Load generation algorithm (reproduced pseudocode)

set initial number of users to 1
set calculation interval to 60 seconds
while load test time has not exceeded
    get locust status
    calculate orders per defined calculation interval
    calculate orders per minute
    if user count in locust status is equal to zero
        print "load test is being initialized."
        set loadtest hatch rate to one
        set loadtest user count to initial number of users
        set loadtest orders per minute to 0
    else if orders per minute equal to zero
        print "load test stalled due to no orders getting
               generated."
        set loadtest hatch rate to one
        set loadtest user count to one
    else
        calculate total users needed to achieve target
          orders per minute using current locust users per
          minute rate and orders per minute rate.
        calculate users that needs to be created.
        calculate time left for the load test.
        calculate iterations left for the load test.
        calculate users to spawn in this iteration.
        calculate hatchrate
        set loadtest hatch rate to calculated hatchrate
        set loadtest user count to calculated users
    update locust with load test parameters, this triggers
      load generation.
    sleep for calculation interval time.

Substrate layout

  • NodePool A — the load-testing system itself (Locust controller + workers, Load Test Conductor, Hoverfly mocks).
  • NodePool B — the Payments microservices under test.
  • AWS ECS — non-Kubernetes components of the Payment platform.

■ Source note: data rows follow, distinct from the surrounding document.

-- ==== Sys2Proof/Safety.lean ====
section
/-! DEFINITION. What counts as a safe step and a well-kept state, and the terms in which the statements about instructions
speak: how an instruction issues (R38 to R50, R96, R112, R205, R407), what it leaves unchanged, and what it writes. -/

namespace Sys2Proof

open Machine

/-- A step that neither faults nor is refused. -/
def SafeStep (s : State) : Prop := ∃ s', step s = .next s'

/-- Every memory of a state is in canonical form: addresses rising, no byte that an unlisted address reads as. -/
structure MemoryWf (s : State) : Prop where
  dram : s.dram.wf = true
  archive : s.archive.wf = true
  outside : s.outside.wf = true
  spads : ∀ c, (s.core c).spad.wf = true
  setts : ∀ i, (s.sett i).mem.wf = true

/-! ## How an instruction issues -/

/-- What the frame of an instruction depends on: the registers it reads, whether HMOD PRED guards it, its class (Table 12.4),
whether an away thread returns home first (R161), the threads it is for (Table 1.2), whether the thread keeps its
snapshots and read targets (R297, R282), and for which owed results it waits beside those of its registers (R59, R119). -/
structure Form where
  reads : List (RegFile × Nat) := []
  guarded : Bool := true
  cls : OClass := .spec
  home : Bool := false
  role : Role := .any
  keeps : Bool := false
  awaits : Await := .none

/-- A form that reads the given general registers. -/
def gForm (rs : List (BitVec 5)) : Form := { reads := rs.map fun r => (.g, r.toNat) }

/-- A form that reads the given predicates. -/
def kForm (ks : List Nat) : Form := { reads := ks.map fun k => (.k, k) }

/-- The registers that an instruction of the form reads, its guard first (R112). -/
def Form.allReads (f : Form) (t : Thread) : List (RegFile × Nat) := if f.guarded then (.k, t.predIx) :: f.reads else f.reads

/-- An operation has the form. -/
structure Machine.Op.Has (op : Op) (f : Form) : Prop where
  legal : op.legal = true
  reads : op.reads = f.reads
  guarded : op.guarded = f.guarded
  cls : op.cls = f.cls
  home : op.home = f.home
  role : op.role = f.role
  keeps : op.keeps = f.keeps
  awaits : op.awaits = f.awaits

/-- The current thread. -/
def Machine.State.me (s : State) : Thread := s.thread s.cur

/-- The owed results beside its registers for which an instruction of the form waits: none where its guard is false (R112). -/
def Form.waitsFor (f : Form) (t : Thread) : Await := if f.guarded && !(t.readK t.predIx).getLsbD 0 then .none else f.awaits

/-- No posted store of the thread's protected task must still wait for the hint chain of a task that it aborts (R202). -/
def Unheld (s : State) : Prop := s.meth = none → postedWaits (atIssue s) s.cur = false

/-- Every register that an instruction of form `f` reads, and that an interlocked producer owes, is written by the cycle of its
issue (R42), and so are the other results for which it waits (R59, R119); no posted store of its protected task must still wait for
the hint chain of a task that it aborts (R202). -/
def Arrived (f : Form) (s : State) : Prop :=
  s.meth = none → postedWaits (atIssue s) s.cur = false ∧
    lateRead s.me (issueCycle (atIssue s) s.cur) (f.waitsFor s.me) (f.allReads s.me) = none

/-- An instruction of form `f` of the current thread issues and runs: the thread may execute it, no source is short where
TCTL.CHK is 1, its guard is true, R205's class lets it run, and it is at home where it must be (R407). -/
structure Issues (f : Form) (s : State) : Prop where
  context : s.cur.thr < 16
  role : f.role.admits s.cur.thr = true ∨ s.meth.isSome = true
  arrived : Arrived f s
  inTime : s.me.chk = true → firstShort s.me (f.allReads s.me) = none
  guard : f.guarded = true → (s.me.readK s.me.predIx).getLsbD 0 = true
  task : s.meth = none → ∀ y, taskOf s s.cur = some y → f.cls ≠ .forbid ∧ (f.cls = .irrev → y.prot = true)
  home : f.home = true → s.me.homeOf = none

/-- The state in which the instruction runs: the cycle of its issue; what an earlier search or read kept is dropped, and what an
irreversible instruction starts comes after what the thread has acquired (R78, R91). -/
def begun (f : Form) (s : State) : State :=
  let z := atIssue s
  let z := if f.keeps then z else z.setThread s.cur (dropKept z.me)
  if f.cls = .irrev then passOn z s.cur else z

/-- The instruction `i` answers a next state of which `P` holds. -/
def Answers (i : Instr) (s : State) (P : State → Prop) : Prop := ∃ s', exec i s = .next s' ∧ P s'

/-! ## What an instruction leaves unchanged -/

/-- A thread without its pc, its registers and the state of its issue. -/
def Machine.Thread.rest (t : Thread) : Thread :=
  { t with
    pc := 0
    g := Vector.replicate 32 0
    v := Vector.replicate 32 0
    k := Vector.replicate 8 0
    latchD := none
    latchA := none
    latchB := none
    pend := []
    owed := []
    dist := 0
    readyAt := 0
    stallEnd := 0
    yieldFor := []
    chain := none
    fflags := 0
    scGo := false
    turn := none
    snap0 := none
    snap1 := none
    kept0 := none
    kept1 := none }

/-- A core without its threads and its issue slot. -/
def Machine.VCore.rest (c : VCore) : VCore :=
  { c with
    threads := Vector.replicate 16 .reset
    last := 0
    servedAt := []
    freeAt := 0 }

/-- A state without time, the cores and the Scribe's running method. -/
def Machine.State.rest (s : State) : State :=
  { s with
    now := 0
    dies := Vector.replicate 4 .reset
    freeCount := 0
    parkCount := 0
    cores := []
    meth := none }

/-- Only thread `t`, its core's issue slot and time may differ: every memory, every other thread and core, every unit and every
register of the package is the same. -/
structure OnlyThread (t : Tid) (s s' : State) : Prop where
  rest : s'.rest = s.rest
  cores : ∀ c, (s'.core c).rest = (s.core c).rest
  threads : s.meth = none → ∀ u, u ≠ t → s'.thread u = s.thread u
  inMethod : s'.meth.map (fun m => { m with thread := Thread.reset }) = s.meth.map (fun m => { m with thread := Thread.reset })

/-- Thread `t` keeps every register but the listed ones, and everything else but its pc, FFLAGS and its issue state: the values
are those with which the registers end (R40). -/
structure Keeps (t : Tid) (s s' : State) (g v k : List Nat) : Prop where
  g : ∀ i < 32, i ∉ g → (s'.thread t).finalG i = (s.thread t).finalG i
  v : ∀ i < 32, i ∉ v → (s'.thread t).finalV i = (s.thread t).finalV i
  k : ∀ i < 8, i ∉ k → (s'.thread t).finalK i = (s.thread t).finalK i
  rest : (s'.thread t).rest = (s.thread t).rest

/-- The hold latches of a thread are as before (R98). -/
def SameLatches (t : Tid) (s s' : State) : Prop :=
  (s'.thread t).latchD = (s.thread t).latchD ∧ (s'.thread t).latchA = (s.thread t).latchA ∧ (s'.thread t).latchB = (s.thread t).latchB

/-- From `s` to `s'` only registers of thread `t` change: those listed, FFLAGS where `fl`, and the pc, which ends at `pc`;
memory and all else are as before. -/
structure RegsOnly (t : Tid) (s s' : State) (g v k : List Nat) (fl : Bool) (pc : Word) : Prop where
  only : OnlyThread t s s'
  keeps : Keeps t s s' g v k
  latches : SameLatches t s s'
  flags : fl = false → (s'.thread t).fflags = (s.thread t).fflags
  pc : (s'.thread t).pc = pc

/-- `i` writes `x` to register g`d`, unless d is 0 (R20), sets no flag, and changes nothing else but the pc. -/
def WritesG (i : Instr) (f : Form) (d : Nat) (x : Thread → Word) : Prop :=
  ∀ s, Issues f s → Answers i s fun s' =>
    (s'.thread s.cur).finalG d = (if d = 0 then 0 else x s.me) ∧ RegsOnly s.cur s s' [d] [] [] false (s.me.pc + 4)

/-- `i` writes `x` to predicate k`d`, unless d is 0 (R177), and changes nothing else but the pc. -/
def WritesK (i : Instr) (f : Form) (d : Nat) (x : Thread → Pred) : Prop :=
  ∀ s, Issues f s → Answers i s fun s' =>
    (s'.thread s.cur).finalK d = (if d = 0 then 0xFFFF else x s.me) ∧ RegsOnly s.cur s s' [] [] [d] false (s.me.pc + 4)

/-- A jump from a word at a multiple of 4: the pc ends at `pc`, and g1 at the link where `link`; nothing else changes. -/
def Jumps (i : Instr) (f : Form) (link : Bool) (pc : Thread → Word) : Prop :=
  ∀ s, Issues f s → s.me.pc.toNat % 4 = 0 → Answers i s fun s' =>
    (link = true → (s'.thread s.cur).finalG 1 = s.me.pc + 4) ∧ RegsOnly s.cur s s' (if link then [1] else []) [] [] false (pc s.me)

/-- `i` runs: what it does beside registers has led to state `z`; from there g`d` takes `x`, unless d is 0, and the thread is past
the instruction. -/
def Yields (i : Instr) (s z : State) (d : Nat) (x : Word) : Prop :=
  Answers i s fun s' =>
    (s'.thread s.cur).finalG d = (if d = 0 then 0 else x) ∧ RegsOnly s.cur z s' [d] [] [] false ((z.thread s.cur).pc + 4)

/-- `i` runs: its effect is that the state is `z`, and the thread is past the instruction. -/
def Passes (i : Instr) (s z : State) : Prop :=
  Answers i s fun s' => RegsOnly s.cur z s' [] [] [] false ((z.thread s.cur).pc + 4)

/-- `i` runs: its request has left, which is state `z`, and the thread waits for the reply to g`d` (R109). -/
def Sends (i : Instr) (s z : State) (sync : Bool) (d : Nat) : Prop :=
  Answers i s fun s' =>
    OnlyThread s.cur z s' ∧ (s'.thread s.cur).pc = (z.thread s.cur).chainStart ∧
    (∀ n < 32, (s'.thread s.cur).finalG n = (z.thread s.cur).finalG n) ∧
    (s'.thread s.cur).run =
      (if sync then .parkedSync (.reply d ((z.thread s.cur).pc + 4)) z.parkCount else .parkedEngine (.reply d ((z.thread s.cur).pc + 4)) z.parkCount)

/-- `i` runs: its effect is state `z` exactly, but for time and the core's issue slot. -/
def Settles (i : Instr) (s z : State) : Prop :=
  Answers i s fun s' => OnlyThread s.cur z s' ∧ s'.thread s.cur = z.thread s.cur

/-- The step `i` of the package moves the state to `z`, and time passes. -/
def Moves (i : Instr) (s z : State) : Prop := Answers i s fun s' => s' = lapse z

/-! ## Instructions that do not run -/

/-- The instruction raises a precise trap where it issues (R108, R206): nothing else becomes of it. -/
def Raises (i : Instr) (s : State) (code : Nat) (eval : Word) : Prop := exec i s = stopped (atIssue s) s.cur (.trap code eval)

/-- The thread may be executing an instruction of form `f`. -/
def Admits (f : Form) (s : State) : Prop :=
  s.cur.thr < 16 ∧ (f.role.admits s.cur.thr = true ∨ s.meth.isSome = true) ∧ Arrived f s

/-- With its guard false `i` issues and does nothing but pass (R112). -/
def Skips (i : Instr) (f : Form) : Prop :=
  ∀ s, Admits f s → (s.me.chk = true → firstShort s.me (f.allReads s.me) = none) → (s.me.readK s.me.predIx).getLsbD 0 = false →
    Answers i s fun s' => RegsOnly s.cur s s' [] [] [] false (s.me.pc + 4)

/-- With TCTL.CHK 1 a read that is not in time raises STALL_SHORT, whatever the guard (R43, R407). -/
def Checks (i : Instr) (f : Form) : Prop :=
  ∀ s e, Admits f s → s.me.chk = true → firstShort s.me (f.allReads s.me) = some e → Raises i s cSTALL_SHORT e

/-- While a register that the instruction reads is owed by an interlocked producer, the thread does not issue: it is ineligible
until the last such register is written, and nothing else changes (R42). -/
def WaitsFor (i : Instr) (f : Form) (s : State) : Prop :=
  ∀ due, s.cur.thr < 16 → s.meth = none → f.role.admits s.cur.thr = true → postedWaits (atIssue s) s.cur = false →
    lateRead s.me (issueCycle (atIssue s) s.cur) (f.waitsFor s.me) (f.allReads s.me) = some due →
    exec i s = .next ((atIssue s).setThread s.cur { s.me with readyAt := max s.me.readyAt due })

/-! ## Vector instructions -/

/-- The form of a vector instruction: the registers that no valid latch supplies, and the others it reads (R97, R98). -/
def Machine.VPos.form (p : VPos) (extra : List (RegFile × Nat)) (s : State) : Form :=
  { reads := ((p.fileReads s.me).map fun r => (.v, r)) ++ extra, guarded := false }

/-- The state whose current thread has loaded its latches for the positions (R98). -/
def latched (p : VPos) (s : State) : State := s.setThread s.cur (p.load s.me)

/-- The flags of the active lanes together (R165). -/
def laneFlags (k : Pred) (fl : Nat → Nat) : Nat :=
  (List.range 16).foldl (fun acc i => if k.getLsbD i then orFlags acc (fl i) else acc) 0

/-- `i` writes the active lanes of v`d`, lane by lane, from the values of its positions d, a and b; the other lanes stay;
FFLAGS gains the flags of the active lanes; each position read loads its latch; nothing else changes but the pc (R165). -/
def WritesLanes (i : Instr) (p : VPos) (extra : List (RegFile × Nat)) (d : Nat) (k : Thread → Pred)
    (x : Thread → Vec → Vec → Vec → Nat → Nat × Nat) : Prop :=
  ∀ s, Issues (p.form extra s) s → Answers i s fun s' =>
    (∀ l < 16, lane ((s'.thread s.cur).finalV d) l =
      if (k s.me).getLsbD l then BitVec.ofNat 32 (x s.me (p.valD s.me) (p.valA s.me) (p.valB s.me) l).1 else lane (s.me.finalV d) l) ∧
    (s'.thread s.cur).fflags =
      (addFlags s.me (laneFlags (k s.me) fun l => (x s.me (p.valD s.me) (p.valA s.me) (p.valB s.me) l).2)).fflags ∧
    RegsOnly s.cur (latched p s) s' [] [d] [] true (s.me.pc + 4)

/-- `i` writes the whole of v`d`, and FFLAGS gains `fl`. -/
def WritesV (i : Instr) (p : VPos) (extra : List (RegFile × Nat)) (d : Nat) (x : Thread → Vec → Vec → Vec → Vec)
    (fl : Thread → Vec → Vec → Vec → Nat) : Prop :=
  ∀ s, Issues (p.form extra s) s → Answers i s fun s' =>
    (s'.thread s.cur).finalV d = x s.me (p.valD s.me) (p.valA s.me) (p.valB s.me) ∧
    (s'.thread s.cur).fflags = (addFlags s.me (fl s.me (p.valD s.me) (p.valA s.me) (p.valB s.me))).fflags ∧
    RegsOnly s.cur (latched p s) s' [] [d] [] true (s.me.pc + 4)

/-- A vector compare: predicate k`d` takes a bit for each lane, unless d is 0 (R170, R177). -/
def WritesVK (i : Instr) (p : VPos) (extra : List (RegFile × Nat)) (d : Nat) (x : Thread → Vec → Vec → Nat → Bool) : Prop :=
  ∀ s, Issues (p.form extra s) s → Answers i s fun s' =>
    (∀ l < 16, ((s'.thread s.cur).finalK d).getLsbD l = (if d = 0 then true else x s.me (p.valA s.me) (p.valB s.me) l)) ∧
    RegsOnly s.cur (latched p s) s' [] [] [d] false (s.me.pc + 4)

/-! ## Accesses to memory -/

/-- In the state `y` an access of the current thread is allowed and reaches the places `ks` by way of `via`
(R101, R137, R140, R161); once R201 has tracked it for an ordered task, the state is `z`. -/
structure Reaches (y : State) (t : Tid) (addr : Word) (size need : Nat) (align : Bool) (atom : Option (Nat × Bool)) (rd wr : Bool)
    (via : Via) (ks : List Nat) (z : State) : Prop where
  allowed : access y t addr size need align atom = .ok (via, ks)
  tracked : track y t via ks rd wr = .ok z

/-- An access of the order may be performed now: an SC access waits until its window has closed (R81). -/
def OrderOpen (s : State) (ord : Nat) : Prop := ord = 3 → s.meth.isSome = true ∨ s.me.scGo = true

/-- `i` runs: the bytes `bs` are stored at the places `ks` of the state `z` (noted where an engine may still read the old ones,
log 57), every other byte of memory reads as before, no register changes, and the thread is past the instruction. -/
def Stores (i : Instr) (s z : State) (ks : List Nat) (bs : List Byte) : Prop :=
  Answers i s fun s' =>
    RegsOnly s.cur (writePlaces (noteStore z s.cur ks) ks bs) s' [] [] [] false
      (((writePlaces (noteStore z s.cur ks) ks bs).thread s.cur).pc + 4) ∧
    (MemoryWf z → (∀ k ∈ ks, k < 5 * 2 ^ 64) →
      (∀ q < 5 * 2 ^ 64, q ∉ ks → readPlace s' q = readPlace z q) ∧ (ks.Nodup → readPlaces s' ks = bs))

/-- `i` runs: the bytes are stored as in `Stores`, and g`d` takes `x`, unless d is 0. -/
def StoresAndYields (i : Instr) (s z : State) (ks : List Nat) (bs : List Byte) (d : Nat) (x : Word) : Prop :=
  Answers i s fun s' =>
    (s'.thread s.cur).finalG d = (if d = 0 then 0 else x) ∧
    RegsOnly s.cur (writePlaces (noteStore z s.cur ks) ks bs) s' [d] [] [] false
      (((writePlaces (noteStore z s.cur ks) ks bs).thread s.cur).pc + 4) ∧
    (MemoryWf z → (∀ k ∈ ks, k < 5 * 2 ^ 64) →
      (∀ q < 5 * 2 ^ 64, q ∉ ks → readPlace s' q = readPlace z q) ∧ (ks.Nodup → readPlaces s' ks = bs))

end Sys2Proof
end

The conductor orchestrates all three simultaneously — a single declarative load-test run fans out scaling actions across two Kubernetes node pools and an ECS cluster.

Dependency mock switching

Header propagation: every simulator-generated HTTP request is tagged with a load-test header. Services in the test cluster have Skipper filter chains that read this header and route to either the real dependency or to a Hoverfly mock (hoverfly -webserver -import simulation.json). The mock simulation file (JSON) declares request matchers (path, method) and templated responses (status, body, headers). Hoverfly's template engine supports dynamic fields like current datetime.

Monitoring + evaluation

Grafana dashboards show latency, throughput, and response-code rates. Human operator reads graphs to decide pass/fail. Automated alerts fire on SLO breach during test execution.

Caveats / limitations

  • Test evaluation is manual. No automated pass/fail gate on aggregated metrics. Authors say this is sufficient for now.
  • Post-test cleanup scope is not fully specified. The conductor deletes orders created by the simulator, but downstream state (payment records, audit logs, Nakadi events) cleanup is not described.
  • Test cluster ≠ production. Infrastructure-level parity (node types, databases, event queues) required cross-team effort to achieve. Some gaps may persist.
  • No numeric targets disclosed. Target orders-per-minute, p99 latency, error-rate thresholds are not in the post.
  • No disclosure of production throughput. The post establishes the pattern without quantifying the Cyber Week traffic it simulates.